In re S.L.
56 N.E.3d 1026
Ohio Ct. App.2016Background
- Union County Juv. Ct. adjudicated S.L. (child of Erica Skaggs) as an abused child under R.C. 2151.031(A) and both S.L. and A.L. as dependent under R.C. 2151.04(C)/(D); Agency had filed complaints Jan 7, 2015 after reports of sexual abuse and domestic violence.
- Court issued emergency/temporary orders restricting Joel (stepfather) from contact; temporary custody later placed S.L. with biological father Scott and A.L. with Erica, with Agency protective supervision.
- At adjudicatory hearings (Mar 16 & 18, 2015) the court relied on testimony from a Child Advocacy Center social worker (Westgate), an Agency intake investigator, and a recording of an earlier ex parte protection-order hearing.
- Erica appealed, arguing (inter alia) the court failed to make required written findings for dependency (R.C. 2151.28(L)), misapplied R.C. 2151.04(D) by relying on a simultaneous adjudication, improperly admitted hearsay (Evid.R. 803(4)), and that abuse finding was against the manifest weight of the evidence.
- The appellate court affirmed the abuse adjudication for S.L., reversed the dependency findings (in part) for failure to comply with R.C. 2151.28(L), reversed A.L.’s dependency under R.C. 2151.04(D) for insufficient evidence, and remanded for proper written findings where required.
Issues
| Issue | Plaintiff's Argument (Agency) | Defendant's Argument (Skaggs) | Held |
|---|---|---|---|
| Did the juvenile court comply with R.C. 2151.28(L) by making written findings to support dependency adjudications? | Agency relied on hearing record; court’s brief recital was sufficient. | Trial court failed to make the written "findings of fact and conclusions of law" (including specific danger and family problems) required by the statute. | Court: Judgment entries lacked required written findings; reversed dependency adjudications under R.C. 2151.04(C)/(D) and remanded for compliance with R.C. 2151.28(L). |
| Can R.C. 2151.04(D) support a dependency adjudication when the sibling’s adjudication occurred simultaneously (not prior to the complaint)? | Agency: juvenile system may proceed to protect children; simultaneous adjudications should be allowed. | Skaggs: statutory date-of-complaint timing requires the sibling’s adjudication predate the complaint. | Court: R.C. 2151.04(D)(1) unambiguous—past tense “was the basis for an adjudication” requires a prior adjudication before the complaint; A.L.’s R.C. 2151.04(D) adjudication reversed for insufficient evidence. |
| Was testimony from the Child Advocacy Center social worker admissible under Evid.R. 803(4) (statements for medical diagnosis/treatment)? | Agency: Westgate’s testimony qualified under Evid.R. 803(4) because statements were made as part of medical/mental-health assessment and relayed to medical team. | Skaggs: statements to a social worker are investigatory, not for diagnosis/treatment; hearsay inadmissible. | Court: Westgate acted as a health advocate and her testimony fell within Evid.R. 803(4); admission not an abuse of discretion. |
| Was the adjudication that S.L. was an abused child against the manifest weight of the evidence? | Agency: testimony (including Westgate) supported findings of sexual contact constituting abuse. | Skaggs: trial relied on improper hearsay and an isolated incident was insufficient for clear-and-convincing proof. | Court: Even excluding challenged evidence, competent, credible evidence supported the abuse adjudication for S.L.; manifest-weight challenge overruled. |
Key Cases Cited
- State v. Dever, 64 Ohio St.3d 401 (Ohio 1992) (Evid.R. 803(4) permits child victim’s statements identifying perpetrator if made for diagnosis/treatment)

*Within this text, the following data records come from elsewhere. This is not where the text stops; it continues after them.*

-- ==== Sys2Proof/Machine/Encoder.lean ====
section
/-! DEFINITION. The write side of the codec: the transmit latch and the clock-bit rule (42_codec.md R168, R169). -/

namespace Sys2Proof.Machine

/-- The sync mark's data byte (00_scope.md R9). -/
def markData : Byte := 0xA1#8
/-- The sync mark's clock byte (00_scope.md R9). -/
def markClock : Byte := 0x0A#8

/-- `LatchTx()` (42_codec.md R168). -/
def latchTx (s : State) : State :=
  (s.withTx { s.tx with
    data := s.regs.wdata
    clk := s.regs.clk
    verb := s.regs.wdata == markData && s.regs.clk == markClock }).requestByte

/-- `ClockBit(i)`: FM first, then the verbatim clock, then the MFM rule (42_codec.md R169). -/
def clockBit (fm : Bool) (t : Transmit) (i : Nat) : Bool :=
  if fm then true else if t.verb then t.clk.getLsbD i else !(t.prev || t.data.getLsbD i)

/-- The bit of cell `k` of the byte being sent: even cells are clock cells, odd ones data cells, bit 7 first (42_codec.md
R167). -/
def cellBit (fm : Bool) (t : Transmit) (k : Nat) : Bool :=
  if k % 2 = 0 then clockBit fm t (7 - k / 2) else t.data.getLsbD (7 - k / 2)

end Sys2Proof.Machine
end

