/-! withPll -/

@[simp] theorem State.withPll_cfg (p : Pll) : (s.withPll p).cfg = s.cfg := rfl
@[simp] theorem State.withPll_regs (p : Pll) : (s.withPll p).regs = s.regs := rfl
@[simp] theorem State.withPll_seq (p : Pll) : (s.withPll p).seq = s.seq := rfl
@[simp] theorem State.withPll_cur (p : Pll) : (s.withPll p).cur = s.cur := rfl
@[simp] theorem State.withPll_pll (p : Pll) : (s.withPll p).pll = p := rfl
@[simp] theorem State.withPll_codec (p : Pll) : (s.withPll p).codec = s.codec := rfl
@[simp] theorem State.withPll_tx (p : Pll) : (s.withPll p).tx = s.tx := rfl
@[simp] theorem State.withPll_wbuf (p : Pll) : (s.withPll p).wbuf = s.wbuf := rfl
@[simp] theorem State.withPll_drives (p : Pll) : (s.withPll p).drives = s.drives := rfl
@[simp] theorem State.withPll_now (p : Pll) : (s.withPll p).now = s.now := rfl
@[simp] theorem State.withPll_inbox (p : Pll) : (s.withPll p).inbox = s.inbox := rfl
@[simp] theorem State.withPll_out (p : Pll) : (s.withPll p).out = s.out := rfl
@[simp] theorem State.withPll_events (p : Pll) : (s.withPll p).events = s.events := rfl
@[simp] theorem State.withPll_fluxCalls (p : Pll) : (s.withPll p).fluxCalls = s.fluxCalls := rfl
@[simp] theorem State.withPll_conditions (p : Pll) : (s.withPll p).conditions = s.conditions := rfl
@[simp] theorem State.withPll_freeCount (p : Pll) : (s.withPll p).freeCount = s.freeCount := rfl

/-! withCodec -/

@[simp] theorem State.withCodec_cfg (c : Codec) : (s.withCodec c).cfg = s.cfg := rfl
@[simp] theorem State.withCodec_regs (c : Codec) : (s.withCodec c).regs = s.regs := rfl
@[simp] theorem State.withCodec_seq (c : Codec) : (s.withCodec c).seq = s.seq := rfl
@[simp] theorem State.withCodec_cur (c : Codec) : (s.withCodec c).cur = s.cur := rfl
@[simp] theorem State.withCodec_pll (c : Codec) : (s.withCodec c).pll = s.pll := rfl
@[simp] theorem State.withCodec_codec (c : Codec) : (s.withCodec c).codec = c := rfl
@[simp] theorem State.withCodec_tx (c : Codec) : (s.withCodec c).tx = s.tx := rfl
@[simp] theorem State.withCodec_wbuf (c : Codec) : (s.withCodec c).wbuf = s.wbuf := rfl
@[simp] theorem State.withCodec_drives (c : Codec) : (s.withCodec c).drives = s.drives := rfl
@[simp] theorem State.withCodec_now (c : Codec) : (s.withCodec c).now = s.now := rfl
@[simp] theorem State.withCodec_inbox (c : Codec) : (s.withCodec c).inbox = s.inbox := rfl
@[simp] theorem State.withCodec_out (c : Codec) : (s.withCodec c).out = s.out := rfl
@[simp] theorem State.withCodec_events (c : Codec) : (s.withCodec c).events = s.events := rfl
@[simp] theorem State.withCodec_fluxCalls (c : Codec) : (s.withCodec c).fluxCalls = s.fluxCalls := rfl
@[simp] theorem State.withCodec_conditions (c : Codec) : (s.withCodec c).conditions = s.conditions := rfl
@[simp] theorem State.withCodec_freeCount (c : Codec) : (s.withCodec c).freeCount = s.freeCount := rfl

/-! withTx -/

@[simp] theorem State.withTx_cfg (t : Transmit) : (s.withTx t).cfg = s.cfg := rfl
@[simp] theorem State.withTx_regs (t : Transmit) : (s.withTx t).regs = s.regs := rfl
@[simp] theorem State.withTx_seq (t : Transmit) : (s.withTx t).seq = s.seq := rfl
@[simp] theorem State.withTx_cur (t : Transmit) : (s.withTx t).cur = s.cur := rfl
@[simp] theorem State.withTx_pll (t : Transmit) : (s.withTx t).pll = s.pll := rfl
@[simp] theorem State.withTx_codec (t : Transmit) : (s.withTx t).codec = s.codec := rfl
@[simp] theorem State.withTx_tx (t : Transmit) : (s.withTx t).tx = t := rfl
@[simp] theorem State.withTx_wbuf (t : Transmit) : (s.withTx t).wbuf = s.wbuf := rfl
@[simp] theorem State.withTx_drives (t : Transmit) : (s.withTx t).drives = s.drives := rfl
@[simp] theorem State.withTx_now (t : Transmit) : (s.withTx t).now = s.now := rfl
@[simp] theorem State.withTx_inbox (t : Transmit) : (s.withTx t).inbox = s.inbox := rfl
@[simp] theorem State.withTx_out (t : Transmit) : (s.withTx t).out = s.out := rfl
@[simp] theorem State.withTx_events (t : Transmit) : (s.withTx t).events = s.events := rfl
@[simp] theorem State.withTx_fluxCalls (t : Transmit) : (s.withTx t).fluxCalls = s.fluxCalls := rfl
@[simp] theorem State.withTx_conditions (t : Transmit) : (s.withTx t).conditions = s.conditions := rfl
@[simp] theorem State.withTx_freeCount (t : Transmit) : (s.withTx t).freeCount = s.freeCount := rfl

/-! withWbuf -/

@[simp] theorem State.withWbuf_cfg (w : WriteBuffer) : (s.withWbuf w).cfg = s.cfg := rfl
@[simp] theorem State.withWbuf_regs (w : WriteBuffer) : (s.withWbuf w).regs = s.regs := rfl
@[simp] theorem State.withWbuf_seq (w : WriteBuffer) : (s.withWbuf w).seq = s.seq := rfl
@[simp] theorem State.withWbuf_cur (w : WriteBuffer) : (s.withWbuf w).cur = s.cur := rfl
@[simp] theorem State.withWbuf_pll (w : WriteBuffer) : (s.withWbuf w).pll = s.pll := rfl
@[simp] theorem State.withWbuf_codec (w : WriteBuffer) : (s.withWbuf w).codec = s.codec := rfl
@[simp] theorem State.withWbuf_tx (w : WriteBuffer) : (s.withWbuf w).tx = s.tx := rfl
@[simp] theorem State.withWbuf_wbuf (w : WriteBuffer) : (s.withWbuf w).wbuf = w := rfl
@[simp] theorem State.withWbuf_drives (w : WriteBuffer) : (s.withWbuf w).drives = s.drives := rfl
@[simp] theorem State.withWbuf_now (w : WriteBuffer) : (s.withWbuf w).now = s.now := rfl
@[simp] theorem State.withWbuf_inbox (w : WriteBuffer) : (s.withWbuf w).inbox = s.inbox := rfl
@[simp] theorem State.withWbuf_out (w : WriteBuffer) : (s.withWbuf w).out = s.out := rfl
@[simp] theorem State.withWbuf_events (w : WriteBuffer) : (s.withWbuf w).events = s.events := rfl
@[simp] theorem State.withWbuf_fluxCalls (w : WriteBuffer) : (s.withWbuf w).fluxCalls = s.fluxCalls := rfl
@[simp] theorem State.withWbuf_conditions (w : WriteBuffer) : (s.withWbuf w).conditions = s.conditions := rfl
@[simp] theorem State.withWbuf_freeCount (w : WriteBuffer) : (s.withWbuf w).freeCount = s.freeCount := rfl

/-! answer -/

@[simp] theorem State.answer_cfg (o : Output) : (s.answer o).cfg = s.cfg := rfl
@[simp] theorem State.answer_regs (o : Output) : (s.answer o).regs = s.regs := rfl
@[simp] theorem State.answer_seq (o : Output) : (s.answer o).seq = s.seq := rfl
@[simp] theorem State.answer_cur (o : Output) : (s.answer o).cur = s.cur := rfl
@[simp] theorem State.answer_pll (o : Output) : (s.answer o).pll = s.pll := rfl
@[simp] theorem State.answer_codec (o : Output) : (s.answer o).codec = s.codec := rfl
@[simp] theorem State.answer_tx (o : Output) : (s.answer o).tx = s.tx := rfl
@[simp] theorem State.answer_wbuf (o : Output) : (s.answer o).wbuf = s.wbuf := rfl
@[simp] theorem State.answer_drives (o : Output) : (s.answer o).drives = s.drives := rfl
@[simp] theorem State.answer_now (o : Output) : (s.answer o).now = s.now := rfl
@[simp] theorem State.answer_inbox (o : Output) : (s.answer o).inbox = s.inbox := rfl
@[simp] theorem State.answer_out (o : Output) : (s.answer o).out = o := rfl
@[simp] theorem State.answer_events (o : Output) : (s.answer o).events = s.events := rfl
@[simp] theorem State.answer_fluxCalls (o : Output) : (s.answer o).fluxCalls = s.fluxCalls := rfl
@[simp] theorem State.answer_conditions (o : Output) : (s.answer o).conditions = s.conditions := rfl
@[simp] theorem State.answer_freeCount (o : Output) : (s.answer o).freeCount = s.freeCount := rfl

/-! emit -/

@[simp] theorem State.emit_cfg (d : Option Nat) (e : DriveEvent) : (s.emit d e).cfg = s.cfg := rfl
@[simp] theorem State.emit_regs (d : Option Nat) (e : DriveEvent) : (s.emit d e).regs = s.regs := rfl
@[simp] theorem State.emit_seq (d : Option Nat) (e : DriveEvent) : (s.emit d e).seq = s.seq := rfl
@[simp] theorem State.emit_cur (d : Option Nat) (e : DriveEvent) : (s.emit d e).cur = s.cur := rfl
@[simp] theorem State.emit_pll (d : Option Nat) (e : DriveEvent) : (s.emit d e).pll = s.pll := rfl
@[simp] theorem State.emit_codec (d : Option Nat) (e : DriveEvent) : (s.emit d e).codec = s.codec := rfl
@[simp] theorem State.emit_tx (d : Option Nat) (e : DriveEvent) : (s.emit d e).tx = s.tx := rfl
@[simp] theorem State.emit_wbuf (d : Option Nat) (e : DriveEvent) : (s.emit d e).wbuf = s.wbuf := rfl
@[simp] theorem State.emit_drives (d : Option Nat) (e : DriveEvent) : (s.emit d e).drives = s.drives := rfl
@[simp] theorem State.emit_now (d : Option Nat) (e : DriveEvent) : (s.emit d e).now = s.now := rfl
@[simp] theorem State.emit_inbox (d : Option Nat) (e : DriveEvent) : (s.emit d e).inbox = s.inbox := rfl
@[simp] theorem State.emit_out (d : Option Nat) (e : DriveEvent) : (s.emit d e).out = s.out := rfl
@[simp] theorem State.emit_events (d : Option Nat) (e : DriveEvent) : (s.emit d e).events = s.events ++ [(d, e)] := rfl
@[simp] theorem State.emit_fluxCalls (d : Option Nat) (e : DriveEvent) : (s.emit d e).fluxCalls = s.fluxCalls := rfl
@[simp] theorem State.emit_conditions (d : Option Nat) (e : DriveEvent) : (s.emit d e).conditions = s.conditions := rfl
@[simp] theorem State.emit_freeCount (d : Option Nat) (e : DriveEvent) : (s.emit d e).freeCount = s.freeCount := rfl

/-! raise -/

@[simp] theorem State.raise_cfg (c : Condition) : (s.raise c).cfg = s.cfg := rfl
@[simp] theorem State.raise_regs (c : Condition) : (s.raise c).regs = s.regs := rfl
@[simp] theorem State.raise_seq (c : Condition) : (s.raise c).seq = s.seq := rfl
@[simp] theorem State.raise_cur (c : Condition) : (s.raise c).cur = s.cur := rfl
@[simp] theorem State.raise_pll (c : Condition) : (s.raise c).pll = s.pll := rfl
@[simp] theorem State.raise_codec (c : Condition) : (s.raise c).codec = s.codec := rfl
@[simp] theorem State.raise_tx (c : Condition) : (s.raise c).tx = s.tx := rfl
@[simp] theorem State.raise_wbuf (c : Condition) : (s.raise c).wbuf = s.wbuf := rfl
@[simp] theorem State.raise_drives (c : Condition) : (s.raise c).drives = s.drives := rfl
@[simp] theorem State.raise_now (c : Condition) : (s.raise c).now = s.now := rfl
@[simp] theorem State.raise_inbox (c : Condition) : (s.raise c).inbox = s.inbox := rfl
@[simp] theorem State.raise_out (c : Condition) : (s.raise c).out = s.out := rfl
@[simp] theorem State.raise_events (c : Condition) : (s.raise c).events = s.events := rfl
@[simp] theorem State.raise_fluxCalls (c : Condition) : (s.raise c).fluxCalls = s.fluxCalls := rfl
@[simp] theorem State.raise_conditions (c : Condition) : (s.raise c).conditions = s.conditions ++ [c] := rfl
@[simp] theorem State.raise_freeCount (c : Condition) : (s.raise c).freeCount = s.freeCount := rfl

/-! writeFlux -/

@[simp] theorem State.writeFlux_cfg (a e : Nat) (l : List Nat) : (s.writeFlux a e l).cfg = s.cfg := rfl
@[simp] theorem State.writeFlux_regs (a e : Nat) (l : List Nat) : (s.writeFlux a e l).regs = s.regs := rfl
@[simp] theorem State.writeFlux_seq (a e : Nat) (l : List Nat) : (s.writeFlux a e l).seq = s.seq := rfl
@[simp] theorem State.writeFlux_cur (a e : Nat) (l : List Nat) : (s.writeFlux a e l).cur = s.cur := rfl
@[simp] theorem State.writeFlux_pll (a e : Nat) (l : List Nat) : (s.writeFlux a e l).pll = s.pll := rfl
@[simp] theorem State.writeFlux_codec (a e : Nat) (l : List Nat) : (s.writeFlux a e l).codec = s.codec := rfl
@[simp] theorem State.writeFlux_tx (a e : Nat) (l : List Nat) : (s.writeFlux a e l).tx = s.tx := rfl
@[simp] theorem State.writeFlux_wbuf (a e : Nat) (l : List Nat) : (s.writeFlux a e l).wbuf = s.wbuf := rfl
@[simp] theorem State.writeFlux_drives (a e : Nat) (l : List Nat) : (s.writeFlux a e l).drives = Memory.write s.drives s.regs.curDrive a e l := rfl
@[simp] theorem State.writeFlux_now (a e : Nat) (l : List Nat) : (s.writeFlux a e l).now = s.now := rfl
@[simp] theorem State.writeFlux_inbox (a e : Nat) (l : List Nat) : (s.writeFlux a e l).inbox = s.inbox := rfl
@[simp] theorem State.writeFlux_out (a e : Nat) (l : List Nat) : (s.writeFlux a e l).out = s.out := rfl
@[simp] theorem State.writeFlux_events (a e : Nat) (l : List Nat) : (s.writeFlux a e l).events = s.events := rfl
@[simp] theorem State.writeFlux_fluxCalls (a e : Nat) (l : List Nat) : (s.writeFlux a e l).fluxCalls = s.fluxCalls ++ [{ drive := s.regs.curDrive, first := a, stop := e, flux := l }] := rfl
@[simp] theorem State.writeFlux_conditions (a e : Nat) (l : List Nat) : (s.writeFlux a e l).conditions = s.conditions := rfl
@[simp] theorem State.writeFlux_freeCount (a e : Nat) (l : List Nat) : (s.writeFlux a e l).freeCount = s.freeCount := rfl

- State v. Muttart, 116 Ohio St.3d 5 (Ohio 2007) (analysis of reliability factors for child statements under Evid.R. 803(4))
- In re B.E., 102 Ohio St.3d 388 (Ohio 2004) (juvenile court’s duty to make and preserve a record under Juv.R. 37)
- Cross v. Ledford, 161 Ohio St. 469 (Ohio 1954) (definition of clear and convincing evidence)
- Seasons Coal Co. v. Cleveland, 10 Ohio St.3d 77 (Ohio 1984) (presumption of correctness for factfinder’s findings)
- Blakemore v. Blakemore, 5 Ohio St.3d 217 (Ohio 1983) (abuse-of-discretion standard)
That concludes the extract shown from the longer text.